The token can come in as a query parameter (shown above) or as a normal `Authorization: Bearer ...` header — both work because WebSocket clients vary on which they support.

## 2. Push text

Send `{"type":"text","delta":"..."}` for each chunk of text. The server buffers up to a sentence boundary, then starts synthesising — you'll see binary frames arrive while you're still sending more text.

```python
async def feed(ws):
    for delta in ["Welcome to the Acme handbook. ", "In this chapter we cover account setup, ",
                  "billing, and the most common support questions."]:
        await ws.send(json.dumps({"type": "text", "delta": delta}))
        await asyncio.sleep(0.1)
    await ws.send(json.dumps({"type": "flush"}))
    await ws.send(json.dumps({"type": "close"}))
```

`flush` is the signal that no more text is coming for the current passage — without it the server keeps the last partial buffer around in case more text follows.

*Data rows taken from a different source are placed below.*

/-- D + Σ x_i × y_i (R201). -/
def dotOp (accept : Nat → Bool) (d a b : BitVec 8) (s : State) : Host.Outcome State Fault Refusal :=
  issueLane (vecUsesD d a b) (fun _ _ =>
    { prim := [src a 1, src b 2], more := fun _ => [⟨d.toNat, 2, 3⟩], unit := true, accept := accept,
      resTag := fun t => if t = 7 then 1 else 0, dst := .vec d.toNat,
      f := fun _ t _ vs =>
        let sum := (List.range (tagCount t)).foldl
          (fun (acc : Int) i => acc + elemInt t (elem t (arg vs 0) i) * elemInt t (elem t (arg vs 1) i)) 0
        (BitVec.ofInt 32 ((arg vs 2).toNat + sum), []) }) s

/-- VDOT2 (R201). -/
def execVdot2 (d a b : BitVec 8) (s : State) := dotOp (fun t => t == 5) d a b s
/-- VDOT4 (R201). -/
def execVdot4 (d a b : BitVec 8) (s : State) := dotOp (fun t => t == 6 || t == 7) d a b s

/-! ## Comparison (R202) -/

/-- Q(q) = merge(old, A cond B): the condition holds for every element. -/
def compareOp (merge : Bool → Bool → Bool) (c : BitVec 5) (q : BitVec 3) (a b : BitVec 8) (s : State) :
    Host.Outcome State Fault Refusal :=
  issueLane { role := .vector, vr := [a.toNat, b.toNat] } (fun _ _ =>
    { prim := [src a 1, src b 2], preds := [q.toNat], unit := true, accept := arithTag, resTag := id, dst := .pred q.toNat,
      f := fun rf t l vs =>
        let rs := (List.range (tagCount t)).map (fun i => cmpElem t c.toNat (elem t (arg vs 0) i) (elem t (arg vs 1) i))
        (boolWord (merge (rf.Q q.toNat l) (rs.all (·.1))), rs.map (·.2)) }) s

/-- VCMP (R202): the old predicate is not read. -/
def execVcmp (c : BitVec 5) (q : BitVec 3) (a b : BitVec 8) (s : State) : Host.Outcome State Fault Refusal :=
  issueLane { role := .vector, vr := [a.toNat, b.toNat] } (fun _ _ =>
    { prim := [src a 1, src b 2], unit := true, accept := arithTag, resTag := id, dst := .pred q.toNat,
      f := fun _ t _ vs =>
        let rs := (List.range (tagCount t)).map (fun i => cmpElem t c.toNat (elem t (arg vs 0) i) (elem t (arg vs 1) i))
        (boolWord (rs.all (·.1)), rs.map (·.2)) }) s
/-- VCMPA (R202). -/
def execVcmpa (c : BitVec 5) (q : BitVec 3) (a b : BitVec 8) (s : State) := compareOp (fun o n => o && n) c q a b s
/-- VCMPO (R202). -/
def execVcmpo (c : BitVec 5) (q : BitVec 3) (a b : BitVec 8) (s : State) := compareOp (fun o n => o || n) c q a b s

/-! ## Conversion (R203, R130 to R132) -/

/-- A conversion that needs more elements than its source tag has (R130, R131). -/
def widens (ft tt : Nat) : Bool := arithTag ft && arithTag tt && decide (tagCount ft < tagCount tt)

/-- Tags between which VCVT converts element by element (R131). -/
def convertible (ft tt : Nat) : Bool := arithTag ft && arithTag tt

/-- One lane's conversion: element i of the concatenation A then C; beyond it, where the manual names no source, a free
value (log entry 2). -/
def cvtWord (mode : Nat) (sat : Bool) (ft tt : Nat) (x y : Word) (free : Nat → Nat) : Word × List Nat :=
  let n := tagCount ft
  let rs : List ER := (List.range (tagCount tt)).map (fun i =>
    if i < n then cvtElem mode sat ft tt (elem ft x i)
    else if i < 2 * n then cvtElem mode sat ft tt (elem ft y (i - n))
    else ⟨free i % 2 ^ tagWidth tt, 0⟩)
  (packElems tt (rs.map (·.v)), rs.map (·.fl))

/-- VCVT to a tag other than BPNP, as a column instruction. -/
def cvtOp (t : BitVec 4) (r : BitVec 2) (sg : BitVec 1) (d a : BitVec 8) (run : Run) (free : Nat) : LaneOp :=
  { prim := [src a 1], more := fun ft => if widens ft t.toNat then [⟨run.hop, 1, 4⟩] else [], unit := true,
    accept := fun ft => convertible ft t.toNat, resTag := fun _ => t.toNat, dst := .vec d.toNat,
    f := fun _ ft l vs => cvtWord r.toNat (sg == 1) ft t.toNat (arg vs 0) (arg vs 1) (fun i => Config.freeNat (free + l * 4 + i)) }

/-- The conversion widens for the source tag of some issuing slice; an immediate or broadcast A is INT32 (R80, R130). -/
def cvtWidens (t : BitVec 4) (a : BitVec 8) (c : Cur) (g : Group) : Bool :=
  (unitSlices c.units).any (fun sl =>
    let inr := (lanesOf c.lanes).filter (fun l => g.sliceOf l == sl && g.inWindow a.toNat l)
    !inr.isEmpty && (if isRegCode a.toNat then (g.srcTags [src a 1] inr).any (widens · t.toNat) else widens 0 t.toNat))

/-- VCVT to a tag other than BPNP: a HOPND is read and checked only where the conversion widens, and its absence there is
OPERAND for the whole word, before every check of R196 (R130). -/
def cvtLane (t : BitVec 4) (r : BitVec 2) (sg : BitVec 1) (d a : BitVec 8) (s : State) :
    Host.Outcome State Fault Refusal :=
  issueD (fun c g _ => { vecUses1 d a with hopnd := if cvtWidens t a c g then .takes else .ignores }) (fun c g run s =>
    if run.hopnd.isNone && cvtWidens t a c g then .fault { code := 0x03, lanes := c.lanes } s
    else (cvtOp t r sg d a run s.freeCtr).run c g run { s with freeCtr := s.freeCtr + 256 }) s

/-- A partition result without flags. -/
def plainPart (vals : Nat → List Word) (reads : Nat → List (Nat × Nat)) : PartRes := ⟨vals, reads, [], fun _ => 0, 0⟩

/-- VCVT to BPNP (R146, R203): a block of 16 lanes. -/
def cvtBpnp (r : BitVec 2) (sg : BitVec 1) (d a : BitVec 8) (s : State) : Host.Outcome State Fault Refusal :=
  issueD (fun _ g _ => { vecUses1 d a with hopnd := .ignores, bad := decide (r ≠ 0) || decide (sg ≠ 0) || decide (g.lanes < 16) })
    (fun c g run s =>
      let op : CrossOp :=
        { srcs := [a.toNat], accept := fun t => t == 2, resTag := fun _ => 8, size := 16, vdst := [d.toNat], unit := true,
          f := fun rf _ base ms =>
            let blk := bpnEncode ((List.range 16).map (fun i =>
              if ms.contains (base + i) then ((g.srcVal run rf a.toNat (base + i)).getD 0).toNat else 0))
            plainPart (fun l => [blk.lane (l - base)]) (fun _ => ms.map (fun m => (a.toNat, m))) }
      op.run c g s) s

/-- VCVT (R203). -/
def execVcvt (t : BitVec 4) (r : BitVec 2) (sg : BitVec 1) (d a : BitVec 8) (s : State) :
    Host.Outcome State Fault Refusal :=
  if t = 8 then cvtBpnp r sg d a s else cvtLane t r sg d a s

/-- VRETAG (R132): the bits under a new tag. -/
def execVretag (t : BitVec 4) (d a : BitVec 8) (s : State) : Host.Outcome State Fault Refusal :=
  issueLane (vecUses1 d a) (fun _ _ =>
    { prim := [rawSrc a 1], accept := fun _ => true, resTag := fun _ => t.toNat, dst := .vec d.toNat,
      f := fun _ _ _ vs => (arg vs 0, []) }) s

/-! ## Moves and identities (R204) -/

/-- VMOV (R204). -/
def execVmov (d a : BitVec 8) (s : State) : Host.Outcome State Fault Refusal :=
  issueLane (vecUses1 d a) (fun _ _ =>
    { prim := [src a 1], accept := fun _ => true, resTag := id, dst := .vec d.toNat, f := fun _ _ _ vs => (arg vs 0, []) }) s

/-- A word computed from the lane alone, tagged INT32. -/
def laneWord (u : Uses) (d : BitVec 8) (f : Cur → Group → Run → RegFile → Nat → Word) (s : State) :
    Host.Outcome State Fault Refusal :=
  issue { u with role := .vector, vw := [d.toNat] } (fun c g run s =>
    let op : LaneOp := { prim := [], accept := fun _ => true, resTag := fun _ => 0, dst := .vec d.toNat,
                         f := fun rf _ l _ => (f c g run rf l, []) }
    op.run c g run s) s

/-- VMOVS (R204). -/
def execVmovs (d : BitVec 8) (n : BitVec 9) (s : State) :=
  laneWord { sr := [(n.toNat, 1)] } d (fun _ _ _ rf _ => rf.S n.toNat) s

/-- VLI (R204): the immediate field, or the pending immediate with a zero field. -/
def execVli (d : BitVec 8) (i : BitVec 12) (s : State) : Host.Outcome State Fault Refusal :=
  issueD (fun _ _ run => { role := .vector, vw := [d.toNat], bad := run.imm.isSome && decide (i ≠ 0) }) (fun c g run s =>
    let op : LaneOp := { prim := [], accept := fun _ => true, resTag := fun _ => 0, dst := .vec d.toNat,
                         f := fun _ _ _ _ => (match run.imm with | some w => w | none => i.signExtend 32, []) }
    op.run c g run s) s

/-- VLANE (R204, R429). -/
def execVlane (d : BitVec 8) (s : State) := laneWord {} d (fun _ _ _ _ l => BitVec.ofNat 32 l) s
/-- VTID (R204, R429). -/
def execVtid (d : BitVec 8) (s : State) := laneWord {} d (fun _ g _ _ l => BitVec.ofNat 32 (g.id * g.lanes + l)) s
/-- VSLICE (R204, R429). -/
def execVslice (d : BitVec 8) (s : State) := laneWord {} d (fun _ g _ _ l => BitVec.ofNat 32 (g.sliceOf l)) s
/-- VACTIVE (R204): the active lanes of the lane's half of 32. -/
def execVactive (d : BitVec 8) (s : State) :=
  laneWord {} d (fun c _ _ _ l => BitVec.ofNat 32 (natBits c.lanes.toNat (32 * (l / 32)) 32)) s

/-! ## Predicates (R205) -/

/-- A predicate field: its other bits must be zero (R82). -/
def badPred (q : BitVec 8) : Bool := decide (8 ≤ q.toNat)

/-- Q(D) = f(Q(A), Q(B)). -/
def predOp (f : Bool → Bool → Bool) (d a b : BitVec 8) (s : State) : Host.Outcome State Fault Refusal :=
  issueLane { role := .vector, bad := badPred d || badPred a || badPred b } (fun _ _ =>
    { prim := [], preds := [a.toNat, b.toNat], accept := fun _ => true, resTag := id, dst := .pred d.toNat,
      f := fun rf _ l _ => (boolWord (f (rf.Q a.toNat l) (rf.Q b.toNat l)), []) }) s

/-- PAND (R205). -/
def execPand (d a b : BitVec 8) (s : State) := predOp (fun x y => x && y) d a b s
/-- POR (R205). -/
def execPor (d a b : BitVec 8) (s : State) := predOp (fun x y => x || y) d a b s
/-- PXOR (R205). -/
def execPxor (d a b : BitVec 8) (s : State) := predOp (fun x y => x != y) d a b s
/-- PANDN (R205). -/
def execPandn (d a b : BitVec 8) (s : State) := predOp (fun x y => x && !y) d a b s

/-! ## Unary functions (R206 to R209) -/

/-- D = f(A) element by element. -/
def unaryOp (accept : Nat → Bool) (f : Nat → Nat → ER) (d a : BitVec 8) (s : State) : Host.Outcome State Fault Refusal :=
  issueLane (vecUses1 d a) (fun _ _ =>
    { prim := [src a 1], unit := true, accept := accept, resTag := id, dst := .vec d.toNat,
      f := fun _ t _ vs => elems1 t (arg vs 0) (f t) }) s

/-- VRCP (R207, R208). -/
def execVrcp (d a : BitVec 8) (s : State) := unaryOp floatTag (fun t => (fmtOf t).rcp t) d a s
/-- VRSQ (R207, R208). -/
def execVrsq (d a : BitVec 8) (s : State) := unaryOp floatTag (fun t => (fmtOf t).rsq t) d a s
/-- VSQRT (R207, R208). -/
def execVsqrt (d a : BitVec 8) (s : State) := unaryOp floatTag (fun t => (fmtOf t).sqrt t) d a s
/-- VEXP2 (R207, R208). -/
def execVexp2 (d a : BitVec 8) (s : State) := unaryOp floatTag (fun t => (fmtOf t).exp2 t) d a s
/-- VLOG2 (R207, R208). -/
def execVlog2 (d a : BitVec 8) (s : State) := unaryOp floatTag (fun t => (fmtOf t).log2 t) d a s
/-- VSIN (R207, R208). -/
def execVsin (d a : BitVec 8) (s : State) := unaryOp floatTag (fun t => (fmtOf t).sin t) d a s
/-- VCOS (R207, R208). -/
def execVcos (d a : BitVec 8) (s : State) := unaryOp floatTag (fun t => (fmtOf t).cos t) d a s
/-- VTANH (R207, R208). -/
def execVtanh (d a : BitVec 8) (s : State) := unaryOp floatTag (fun t => (fmtOf t).tanh t) d a s
/-- VFRAC (R206). -/
def execVfrac (d a : BitVec 8) (s : State) := unaryOp floatTag (fun t => (fmtOf t).frac) d a s
/-- VROUND (R206). -/
def execVround (d a : BitVec 8) (r : BitVec 2) (s : State) := unaryOp floatTag (fun t => (fmtOf t).integral r.toNat) d a s

/-- VCLASS (R209): class bits, tagged INT32. -/
def execVclass (d a : BitVec 8) (s : State) : Host.Outcome State Fault Refusal :=
  issueLane (vecUses1 d a) (fun _ _ =>
    { prim := [src a 1], accept := floatTag, resTag := fun _ => 0, dst := .vec d.toNat,
      f := fun _ t _ vs => (BitVec.ofNat 32 ((List.range (tagCount t)).foldl
        (fun acc i => acc + 2 ^ (16 * i + (fmtOf t).classBit (elem t (arg vs 0) i))) 0), []) }) s

/-- |x| of an element (VABS). -/
def absElem (t a : Nat) : ER :=
  if floatTag t then
    (match (fmtOf t).read a with
     | .nan s => (fmtOf t).nanOut s
     | _ => ⟨a % 2 ^ (tagWidth t - 1), 0⟩)
  else ⟨wrapInt (tagWidth t) ((elemInt t a).natAbs : Int), 0⟩
/-- −x of an element (VNEG). -/
def negElem (t a : Nat) : ER :=
  if floatTag t then
    (match (fmtOf t).read a with
     | .nan s => (fmtOf t).nanOut s
     | _ => ⟨a ^^^ 2 ^ (tagWidth t - 1), 0⟩)
  else ⟨wrapInt (tagWidth t) (-(elemInt t a)), 0⟩

/-- VABS (R206). -/
def execVabs (d a : BitVec 8) (s : State) := unaryOp arithTag absElem d a s
/-- VNEG (R206). -/
def execVneg (d a : BitVec 8) (s : State) := unaryOp arithTag negElem d a s
/-- VNOT (R206): the whole word. -/
def execVnot (d a : BitVec 8) (s : State) : Host.Outcome State Fault Refusal :=
  issueLane (vecUses1 d a) (fun _ _ =>
    { prim := [src a 1], accept := logicTag, resTag := id, dst := .vec d.toNat, f := fun _ _ _ vs => (~~~(arg vs 0), []) }) s
/-- VCLZ (R206). -/
def execVclz (d a : BitVec 8) (s : State) := unaryOp intTag (fun t x => ⟨leadZeros (tagWidth t) x, 0⟩) d a s
/-- VPOPC (R206). -/
def execVpopc (d a : BitVec 8) (s : State) := unaryOp intTag (fun t x => ⟨popCount (tagWidth t) x, 0⟩) d a s
/-- VBREV (R206). -/
def execVbrev (d a : BitVec 8) (s : State) := unaryOp intTag (fun t x => ⟨bitRev (tagWidth t) x, 0⟩) d a s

## 3. Drain audio in parallel

Audio frames arrive on the same WebSocket as binary messages. Run a parallel coroutine to receive them.

```python
async def drain(ws, out_path):
    with open(out_path, "wb") as f:
        async for msg in ws:
            if isinstance(msg, bytes):
                f.write(msg)
            else:
                ctrl = json.loads(msg)
                if ctrl["type"] == "closed":
                    print("done:", ctrl["stats"]); break
                if ctrl["type"] == "error":
                    raise RuntimeError(ctrl)

async def main():
    async with websockets.connect(URL) as ws:
        await ws.send(json.dumps({"type": "open", "voice_id": os.environ["VOICE_ID"],
                                  "output": {"codec": "opus"}}))
        await ws.recv()  # the "ready" frame
        await asyncio.gather(feed(ws), drain(ws, "chapter.opus"))

asyncio.run(main())
```

```javascript
ws.on("message", (msg, isBinary) => {
  if (isBinary) { fs.appendFileSync("chapter.opus", msg); return; }
  const ctrl = JSON.parse(msg.toString());
  if (ctrl.type === "ready") {
    ws.send(JSON.stringify({ type: "text", delta: "Welcome." }));
    ws.send(JSON.stringify({ type: "flush" }));
    ws.send(JSON.stringify({ type: "close" }));
  } else if (ctrl.type === "closed") { console.log("stats:", ctrl.stats); }
});
```

The binary frames are already in the codec you asked for (`opus` by default). Concatenate them as you receive them and the file is playable as-is.

## 4. Barge-in

When the user starts talking over the bot (or your assistant decides to retract what it was saying), send `interrupt`:

```python
await ws.send(json.dumps({"type": "interrupt"}))
# server sends back {"type":"interrupted"} and tears down the session
```

The current Phase 4 surface tears down the session on interrupt — open a new one to keep talking. Later phases will keep the session live with a reset chunker; the wire contract supports it.

## 5. Errors and recovery

Common close codes:

- `4401` — bearer token missing or invalid.
- `4403` — permission denied (you don't have `scaispeak:synthesize`, or no tenant context).
- `4400` — bad frame (first frame wasn't `open`, missing `voice_id`).
- `4502` — backend unavailable (tenant's allowed backends are all down or unreachable).
- `4500` — server-side error.

When you see `4502`, check `/v1/modules/scaispeak/admin/policy` — your tenant might be locked to a backend that's offline.

## Done

You have a streaming session that synthesises while you're still feeding text and can be interrupted at any point. From here, wire it into your chat loop, your narration pipeline, or whatever client wanted token-by-token audio.

For browser clients, the WebRTC path (`POST /stream/speak/webrtc/sessions`) is the production-grade option — the audio rides RTP/SRTP instead of WebSocket binary frames, with adaptive bitrate and jitter handling built in.